Because sívrǔn follows its associated preposition, eth, hen[s] not strictly necessary except to indicate definite pronoun.

éslis wǔlthsem, Ambidirectional construction: which noun-form functions as the adjective (no adjectival suffix present). Best taken as an appositive or a kenning.

wǔlthsem, Transliterative remark: Notice absence of a stress virgule on the stressed, first syllable. The stress occurs on the diacritically marked ǔ. Rule p16.

3 grǘntyǔl [sic?], Probably a scribe's omission of the final "d". Read grǘntyǔld. This word as it appears in the original MS has however been the subject of some scholarly controversy, opponents to this erratum designation claiming that it reflects an earlier, animate concept, i.e. that the flower (actively) allows itself to wilt rather than its being (passively) wilted by the heat of the sun.

cént... ǔlin, appositive.

ri, Auxiliary introduces weak hortatory subjunctive (rhetorical imperative mood). Rule p52.

4 méllath and ráme assumed to share the same implied article. If méllath were intended to take the indiscriminate article, then the implied hens and méllath would have been substituted by melláthim.
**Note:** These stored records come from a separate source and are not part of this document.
-- ==== Sys2Proof/Machine/Length.lean ====
section
/-! DEFINITION. The length field: `LEN_ENC` (R120) and `LEN_DEC` (R121). -/

namespace Sys2Proof

/-- `LEN_ENC(n)` (R120): one byte up to 255, the escape and a big-endian 16-bit value up to 65535, and
nothing above, where the operation is refused to its caller (R216). -/
def lenEnc (n : Nat) : Option (List Byte) :=
  if n ≤ params.lenShortMax then some [BitVec.ofNat 8 n]
  else if n ≤ params.lenMax then some (params.lenEsc :: bigEndian (BitVec.ofNat 16 n))
  else none

/-- `LEN_DEC(s)` (R121): the length value and the number of bytes of the field; nothing where `s` is too
short for the form it announces. -/
def lenDec : List Byte → Option (Word × Nat)
  | [] => none
  | first :: rest =>
    if first = params.lenEsc then
      match rest with
      | hi :: lo :: _ => some (word hi lo, 3)
      | _ => none
    else some (first.setWidth 16, 1)

end Sys2Proof
end

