-- ==== Sys2Proof/Machine/Reader.lean ====
section
/-! DEFINITION. The receive reader: `RX_BYTE(b)` in each state (R153 to R161), and the byte event that picks
the rule by `rx_state` (R150, R152). -/

namespace Sys2Proof.Machine

/-- `RX_BYTE.SEEK` (R153): a control byte starts a candidate; every other byte is skipped (R92). -/
def execRxSeek (b : Byte) (s : State) : Out :=
  whenEnabled (atBoundary s)
    (fun s => .next (present .none (if isControl b then goTo .hdrSeq (startFrame b s) else s))) s

/-- `RX_BYTE.HDR_SEQ` (R154): any sequence id is taken. -/
def execRxHdrSeq (b : Byte) (s : State) : Out :=
  whenEnabled (s.rxState == .hdrSeq)
    (fun s => .next (present .none (goTo .hdrType (accumulate b { s with rSeq := b })))) s

/-- Where a recognised message type leads (R155): a StartOfFrame candidate to its length, the others to
their checksum (C2, log 18). -/
def afterType (ctl : Byte) : RxState := if ctl = params.ctlSof then .len0 else .ckLo

/-- `RX_BYTE.HDR_TYPE` (R155): an unrecognised type abandons the candidate (R93, R211). -/
def execRxHdrType (b : Byte) (s : State) : Out :=
  whenEnabled (s.rxState == .hdrType)
    (fun s =>
      .next
        (if isMessageType b then
          present .none (goTo (afterType s.rCtl) (accumulate b { s with rMtype := b }))
        else present .badMtype (goTo .seek (accumulate b { s with rMtype := b })))) s

/-- Where a decoded length leads (R156, R158): an empty region has no byte to read. -/
def afterLength (len : Word) : RxState := if len = 0#16 then .ckLo else .body

/-- `RX_BYTE.LEN0` (R156): the escape, or the one-byte length. -/
def execRxLen0 (b : Byte) (s : State) : Out :=
  whenEnabled (s.rxState == .len0)
    (fun s =>
      .next
        (present .none
          (if b = params.lenEsc then goTo .lenHi (accumulate b s)
          else goTo (afterLength (b.setWidth 16)) (accumulate b { s with rLen := b.setWidth 16 })))) s

/-- `RX_BYTE.LEN_HI` (R157). -/
def execRxLenHi (b : Byte) (s : State) : Out :=
  whenEnabled (s.rxState == .lenHi)
    (fun s => .next (present .none (goTo .lenLo (accumulate b { s with rLen := word b 0x00 })))) s

/-- `RX_BYTE.LEN_LO` (R158). -/
def execRxLenLo (b : Byte) (s : State) : Out :=
  whenEnabled (s.rxState == .lenLo)
    (fun s =>
      .next
        (present .none
          (goTo (afterLength (word (hiByte s.rLen) b))
            (accumulate b { s with rLen := word (hiByte s.rLen) b })))) s

/-- The rest of the BODY event once the byte is stored (R159): count it, and leave after the last one. -/
def countRegionByte (s : State) : State :=
  goTo (if s.rCnt + 1#16 = s.rLen then .ckLo else .body) { s with rCnt := s.rCnt + 1#16 }

/-- `RX_BYTE.BODY` (R159): the byte is stored at index `r_cnt`, whatever its value. -/
def execRxBody (b : Byte) (s : State) : Out :=
  whenEnabled (s.rxState == .body)
    (fun s =>
      andThen (bufWrite s.rCnt.toNat b (accumulate b s))
        (fun s => .next (present .none (countRegionByte s)))) s

/-- `RX_BYTE.CK_LO` (R160): the byte is kept, nothing is compared yet. -/
def execRxCkLo (b : Byte) (s : State) : Out :=
  whenEnabled (s.rxState == .ckLo)
    (fun s => .next (present .none (goTo .ckHi { s with rCklo := b }))) s

/-- The end of a candidate whose checksum matched (R161): a StartOfFrame without a region is dropped (D8,
log 17), every other candidate is emitted (R162). -/
def emitCandidate (s : State) : State :=
  if s.rCtl = params.ctlSof ∧ s.rLen = 0#16 then present .zeroLen (goTo .seek s)
  else push (.frameEntry (makeFrame s)) (fun s => present .emit (goTo .seek s)) s

/-- `RX_BYTE.CK_HI` (R161): the comparison on all 16 bits, then the emit. The order of the tests is that of
R161 and R218. -/
def execRxCkHi (b : Byte) (s : State) : Out :=
  whenEnabled (s.rxState == .ckHi)
    (fun s =>
      .next
        (if word b s.rCklo = s.rAcc then emitCandidate s else present .badCksum (goTo .seek s))) s

/-- `RX_BYTE(b)` (R150): the rule of the reader's state; in CLOSED and FAULT nothing is consumed (R152). -/
def rxByte (b : Byte) (s : State) : Out :=
  match s.rxState with
  | .closed => .next s
  | .seek => execRxSeek b s
  | .hdrSeq => execRxHdrSeq b s
  | .hdrType => execRxHdrType b s
  | .len0 => execRxLen0 b s
  | .lenHi => execRxLenHi b s
  | .lenLo => execRxLenLo b s
  | .body => execRxBody b s
  | .ckLo => execRxCkLo b s
  | .ckHi => execRxCkHi b s
  | .fault => .next s

/-- Bytes given back to the front of what the link holds (R152: "bytes the link holds stay with the link"). -/
def putBack (rest : List Byte) (inbox : List Input) : List Input :=
  if rest = [] then inbox else .bytes rest :: inbox

/-- `RX(s)` (R100): the `RX_BYTE` events of the bytes in order, as far as the reader takes them; the bytes
from the first it does not take stay with the link. -/
def deliver : List Byte → State → Out
  | [], s => .next s
  | b :: rest, s =>
    if rxEnabled s then andThen (rxByte b s) (deliver rest)
    else .next { s with inbox := putBack (b :: rest) s.inbox }

end Sys2Proof.Machine
end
Rule p31.

Note usage of both forms of the preposition, "of": line 2, si; line 4, sei. The latter adds to the assonance in line four.

ei, Preposition for änésslathin.

twéithorn, Poetic genitive (archaic Slasing form).

5 thárnär, "In such a manner as to remain that way," although rather verbose, would be more acceptable grammatically than, "remainly". "Permanently" is perhaps too strong, too final for a word that suggests eventual continuation, renewal.

Notice that the poem begins with mellúviel ("sing") and ends on the word thénnyǔld ("silenced"): "Sing... silenced."

Prosody
The compound metrical structure characteristic of Rathvardic poetry remains perfectly regular throughout, in this case a chant-like coupling of pairs of dactyls in the first hemistich of each line with pairs of trochees in the second to quicken the end of the line.

[ ˇ | -ˇˇ | -ˇˇ || -ˇ | -ˇ | ] x 5

Notice how the final trochee of each line enjambs with the initial short syllable of the next line to create an apparent dactyl to introduce the two dactyls that follow; this eases the line breaks and in doing so, syncopates the second hemistich, now with its lone, two-syllable foot.

Another noteworthy feature is the over-all architecture of the poem: in an admittedly classical sense, the poem sounds perfectly balanced and complete by the end of the fourth line. The final coda line however, suspends our anticipation until we reach the final word, thénnyǔld, "silenced", thereby increasing its effect dramatically.